La décision de la Coordination des mouvements de l'Azawad (CMA) de suspendre sa participation au Comité de suivi de l'accord de paix au Mali (CSA) constitue une entrave à la restauration de la paix, selon le gouvernement malien.

Cette décision fait suite à la dégradation de la situation sécuritaire dans la région de Kidal (nord), née des affrontements de la mi-août entre la Plateforme pro-gouvernmentale composée de groupes d'autodéfense et la CMA, deux groupes armés signataires de l'accord pour la paix et la réconciliation au Mali, issu des négociations entamées en juillet 2014 à Alger.
La CMA, citée par les médias maliens, a déclaré que la suspension de sa participation au Comité de suivi se poursuivra jusqu'au retrait de ses rivaux du Groupe d'autodéfense touaregs Imgad et alliés (GATIA, qui fait partie de la Plateforme), des positions que la CMA occupaient avant la signature de l'accord de paix de juin 2015.

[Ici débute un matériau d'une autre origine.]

/-- So is `opnd3`. -/
theorem State.opnd3_state {s t : State} {o : Opnd} {v : Lab 64} (h : s.opnd3 o = .ok (v, t)) :
    t = s ∨ t = s.modMe (fun x => { x with latchlost := true }) := by
  cases o with
  | reg n =>
    simp only [State.opnd3, try_bind_ok] at h
    obtain ⟨_, _, h⟩ := h
    exact .inl (congrArg Prod.snd (Except.ok.inj h)).symm
  | latch j =>
    simp only [State.opnd3] at h
    obtain rfl : (s.readLatch j).2 = t := congrArg Prod.snd (Except.ok.inj h)
    exact s.readLatch_state j
  | zero =>
    simp only [State.opnd3] at h
    exact .inl (congrArg Prod.snd (Except.ok.inj h)).symm
  | ext =>
    simp only [State.opnd3] at h
    exact .inl (congrArg Prod.snd (Except.ok.inj h)).symm
  | port q => simp [State.opnd3, raise] at h
  | rnd => simp [State.opnd3, raise] at h

/-- A result of the own unit touches the context in focus alone: its latches, and its flight unless the write is
suppressed. -/
theorem State.own_me (s : State) (L : Nat) (w : Bool) (d : Dest) (v : BitVec 1024) (m : Mask) :
    (s.own L w d v m).me =
      { s.me with
          latches := s.me.latches ++ [{ slot := s.cur.slot, b0 := s.me.cycle + L, issued := s.me.cycle, val := v, mask := m }]
          flight := if w || d == .nowhere then s.me.flight else s.me.flight ++
            [{ vis := s.me.cycle + L + 1, dest := d, val := v, mask := m, slot := s.cur.slot, own := true, issued := s.me.cycle,
               maskOnly := false }] } := by
  simp [State.own, State.modMe, State.me, State.modCtx, State.modCore, State.ctx, State.core, Core.modCtx, Core.ctx, tget_tmod]

theorem State.quiet_me (s : State) (own : Bool) (dly : Nat) (w : Bool) (d : Dest) (v : BitVec 1024) (m : Mask) :
    (s.quiet own dly w d v m).me =
      { s.me with
          flight := if w || d == .nowhere then s.me.flight else s.me.flight ++
            [{ vis := s.me.cycle + dly, dest := d, val := v, mask := m, slot := s.cur.slot, own := own, issued := s.me.cycle,
               maskOnly := false }] } := by
  simp [State.quiet, State.modMe, State.me, State.modCtx, State.modCore, State.ctx, State.core, Core.modCtx, Core.ctx, tget_tmod]

theorem State.taintUp_me (s : State) (m : Mask) : (s.taintUp m).me = { s.me with taintNext := s.me.taintNext ||| m } := by
  simp [State.taintUp, State.modMe, State.me, State.modCtx, State.modCore, State.ctx, State.core, Core.modCtx, Core.ctx, tget_tmod]

/-! ## Slot-0 shapes -/

/-- A two-operand form with latency L. -/
theorem alu2_ok {f : FS3} {s s1 s2 : State} {a b : Lab 64} (hg : s.me.holds f.gd = true)
    (hd : s.destReady (sDest f.d) = .ok ()) (ha : s.opnd f.a = .ok (a, s1)) (hb : s1.opnd f.b = .ok (b, s2)) (L : Nat)
    (g : Word → Word → Word) :
    alu2 L g f s = .next ((s2.writeS L f.w f.d (g a.val b.val) (s.me.base f.gd ||| a.mask ||| b.mask)).verdict .issued) := by
  simp only [alu2, slotRun, hg, if_true, bind, Except.bind, hd, ha, hb]
  rfl

/-- A one-operand form with latency 1. -/
theorem alu1_ok {gd : Guard} {w : Bool} {d : BitVec 5} {o : Opnd} {s s1 : State} {a : Lab 64} (hg : s.me.holds gd = true)
    (hd : s.destReady (sDest d) = .ok ()) (ha : s.opnd o = .ok (a, s1)) (g : Word → Word) :
    alu1 gd w d o g s = .next ((s1.writeS 1 w d (g a.val) (s.me.base gd ||| a.mask)).verdict .issued) := by
  simp only [alu1, slotRun, hg, if_true, bind, Except.bind, hd, ha]
  rfl

/-- A division takes the divider for 20 cycles. -/
theorem divide_ok {f : FS3} {s s1 s2 : State} {a b : Lab 64} (hg : s.me.holds f.gd = true)
    (hd : s.destReady (sDest f.d) = .ok ()) (ha : s.opnd f.a = .ok (a, s1)) (hb : s1.opnd f.b = .ok (b, s2))
    (hf : s2.me.divFree ≤ s2.me.cycle) (g : Word → Word → Word) :
    divide g f s = .next (((s2.modMe (fun x => { x with divFree := x.cycle + 20 })).writeS 20 f.w f.d (g a.val b.val)
      (s.me.base f.gd ||| a.mask ||| b.mask)).verdict .issued) := by
  simp only [divide, slotRun, hg, if_true, bind, Except.bind, hd, ha, hb, must, hf, decide_true]
  rfl

/-- A division finds the divider busy. -/
theorem divide_busy {f : FS3} {s s1 s2 : State} {a b : Lab 64} (hg : s.me.holds f.gd = true)
    (hd : s.destReady (sDest f.d) = .ok ()) (ha : s.opnd f.a = .ok (a, s1)) (hb : s1.opnd f.b = .ok (b, s2))
    (hf : s2.me.cycle < s2.me.divFree) (g : Word → Word → Word) : divide g f s = .next (s.halt .stall) := by
  have : ¬ s2.me.divFree ≤ s2.me.cycle := by omega
  simp only [divide, slotRun, hg, if_true, bind, Except.bind, hd, ha, hb, must, this, decide_false]
  rfl

/-! ## Traps -/

/-- A trap is delivered, or waits for results, or ends the launch. -/
theorem State.takeTrap_cases (s : State) (core ctx : Nat) (f : TrapFound) :
    let g := { f with frame := (s.core core).frame }
    (s.takeTrap core ctx f =
      (s.modCtx core ctx (fun x => { x with st := .frozenTrap, found := some g, block := 12, bankTrap := none })).deliver core ctx) ∨
    s.takeTrap core ctx f = s.terminal core ctx f.cause f.addr := by
  unfold State.takeTrap State.trapFrom
  dsimp only
  split
  · exact .inl rfl
  · exact .inr rfl

/-! ## Micro-ops -/

/-- Without a running call a micro-op does nothing. -/
theorem microRun_none {body : Call → State → MTry MicroEnd} {s : State} (h : s.runningCall s.cur.core = none) :
    microRun body s = .next s := by simp [microRun, h]

/-- A call that is not to end goes on from its micro-op boundary. -/
theorem State.endAtBoundary_keeps {s : State} {core uid : Nat} (h : ∀ c ∈ (s.core core).calls, c.uid = uid → c.ending = false) :
    s.endAtBoundary core uid = s := by
  unfold State.endAtBoundary
  split
  · rfl
  · next c hc => simp [h c (List.mem_of_find?_eq_some hc) (by simpa using List.find?_some hc)]

/-- A micro-op that is done leaves its call at the next word, where a call that is to end does (R427). -/
theorem microRun_done {body : Call → State → MTry MicroEnd} {s t : State} {c : Call} (h : s.runningCall s.cur.core = some c)
    (hb : body c s = .ok (.done t)) :
    microRun body s = .next ((t.modCall s.cur.core c.uid (fun d => { d with upc := d.upc + 1, ust := .running })).endAtBoundary
      s.cur.core c.uid) := by
  simp [microRun, h, hb, Call.at_]

/-- A fault of a micro-op ends its call. -/
theorem microRun_fault {body : Call → State → MTry MicroEnd} {s : State} {c : Call} {p : PlaneCause}
    (h : s.runningCall s.cur.core = some c) (hb : body c s = .error (.fault p)) :
    microRun body s = .next (s.callFault s.cur.core c p) := by simp [microRun, h, hb]

/-- A micro-op that waits changes nothing but the state of its unit; it gives way when its call is to end (R427). -/
theorem microRun_wait {body : Call → State → MTry MicroEnd} {s : State} {c : Call} {u : UnitState}
    (h : s.runningCall s.cur.core = some c) (hb : body c s = .error (.wait u)) :
    microRun body s = .next (if c.ending then (s.endCall s.cur.core c).finishRetire s.cur.core c.ctx
      else s.modCall s.cur.core c.uid (fun d => { d with ust := u })) := by simp [microRun, h, hb]

theorem State.modCall_modCall (s : State) (core uid : Nat) (f g : Call → Call) (hf : ∀ c, (f c).uid = c.uid) :
    (s.modCall core uid f).modCall core uid g = s.modCall core uid (fun c => g (f c)) := by
  unfold State.modCall
  rw [State.modCore_modCore]
  congr 1
  funext k
  simp only [List.map_map]
  congr 1
  refine List.map_congr_left fun c _ => ?_
  by_cases h : c.uid = uid <;> simp [h, hf]

/-! ## Exports of a plane call -/

/-- Only listed numbers are among the distinct ones. -/
theorem mem_distinct (l : List Nat) (n : Nat) (h : n ∈ distinct l) : n ∈ l := by
  have key : ∀ (l : List Nat) (t : Table Unit), n ∈ (l.foldl (fun (t : Table Unit) n => tput t n ()) t).map (·.1) →
      n ∈ l ∨ n ∈ t.map (·.1) := by
    intro l
    induction l with
    | nil => intro t h; exact .inr h
    | cons a l ih =>
      intro t h
      rcases ih _ h with h | h
      · exact .inl (List.mem_cons_of_mem _ h)
      · obtain ⟨e, he, rfl⟩ := List.mem_map.mp h
        rcases mem_tput _ _ _ _ he with rfl | he
        · exact .inl List.mem_cons_self
        · exact .inr (List.mem_map.mpr ⟨e, he, rfl⟩)
  rcases key l [] h with h | h
  · exact h
  · simp at h

/-! ## Several waits of one slot, and LDAs of a bundle -/

@[simp] theorem both_ok {α β : Type} (a : α) (t : Try β) : both (.ok a) t = t := rfl

@[simp] theorem needed_ok {α β : Type} (a : α) (c : Try β) : needed (.ok a) c = .ok a := rfl

/-- A slot that no LDA of its context holds back runs as any other. -/
theorem accessRun_free {gd : Guard} {fx : State → FalseFx} {body : State → Try State} {s : State} (h : s.ldaHolds = false) :
    accessRun gd fx body s = slotRun gd fx body s := by
  simp [accessRun, slotRun, State.afterLda, h]

theorem State.releaseHeld_none {s : State} (h : ∀ w ∈ s.writes, w.held = false) : s.releaseHeld = s := by
  rw [State.releaseHeld, List.filter_eq_nil_iff.mpr (fun w hw => by simp [h w hw])]
  rfl

/-- A write that can be performed is neither performed nor held, and no access open before it meets it. -/
theorem State.canPerform_ok {s : State} {w : WriteReq} (h : s.canPerform w = true) :
    w.performed = false ∧ w.held = false ∧ s.earlierOpen w.id w.core w.ctx w.pas = false ∧ s.followsOpen w = false := by
  simp only [State.canPerform, Bool.and_eq_true, Bool.not_eq_true'] at h
  exact ⟨h.1.1.1.1.1.1, h.1.1.1.1.1.2, h.1.2, h.2⟩

/-- A bound on the owners of cells that are sent bounds the owners of the exports. -/
theorem exports_owner (c : Call) (p : Plane) (self first m : Nat) (clk : Clock) (hc : ∀ q o x, c.fate q = .sent o x → o < m) :
    ∀ e ∈ c.exportsOf p self first clk, e.owner < m := by
  intro e he
  simp only [Call.exportsOf, List.mem_map] at he
  obtain ⟨⟨i, o⟩, hz, rfl⟩ := he
  have := mem_distinct _ _ (List.of_mem_zip hz).2
  simp only [List.mem_map, List.mem_filterMap] at this
  obtain ⟨⟨o', h⟩, ⟨j, _, hj⟩, rfl⟩ := this
  split at hj
  · rename_i o x hf
    simp only [Option.some.injEq, Prod.mk.injEq] at hj
    exact hj.1 ▸ hc _ _ _ hf
  · simp at hj

end Sys2Proof.Machine
end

Le porte-parole de la CMA, Almou Ag Mohamed, cité par Studio Tamani, a fait remarquer que la CMA "ne s'est pas retirée du Comité de suivi, ni de l'accord, elle s'est retirée des activités du comité de suivi".
Selon lui, "l'effectivité de la mise en œuvre de l'accord n'est pas possible en l'état actuel des choses".

Dans un communiqué publié lundi soir, le gouvernement malien estime que les motifs d'une telle décision "doivent faire l'objet d'échanges entre les parties prenantes sans pouvoir justifier en aucune façon la rupture du processus".

"A cet égard, le gouvernement apprécie la position de l'équipe de médiation, qui consiste à s'engager pleinement dans la poursuite de la mise en œuvre de l'Accord et à poursuivre ses travaux en conséquence", ajoute le texte.
Le gouvernement malien a lancé un appel aux deux signataires (la CMA et la Plateforme) aujourd'hui en conflit pour qu'ils "considèrent que la réussite de l'œuvre de restauration de la paix relève d'abord de la responsabilité des Maliens".
Il les invite à poursuivre un "dialogue sincère" afin de permettre au pays de répondre à l'attente des populations maliennes de continuer à bénéficier de la confiance et de l'accompagnement de la communauté internationale.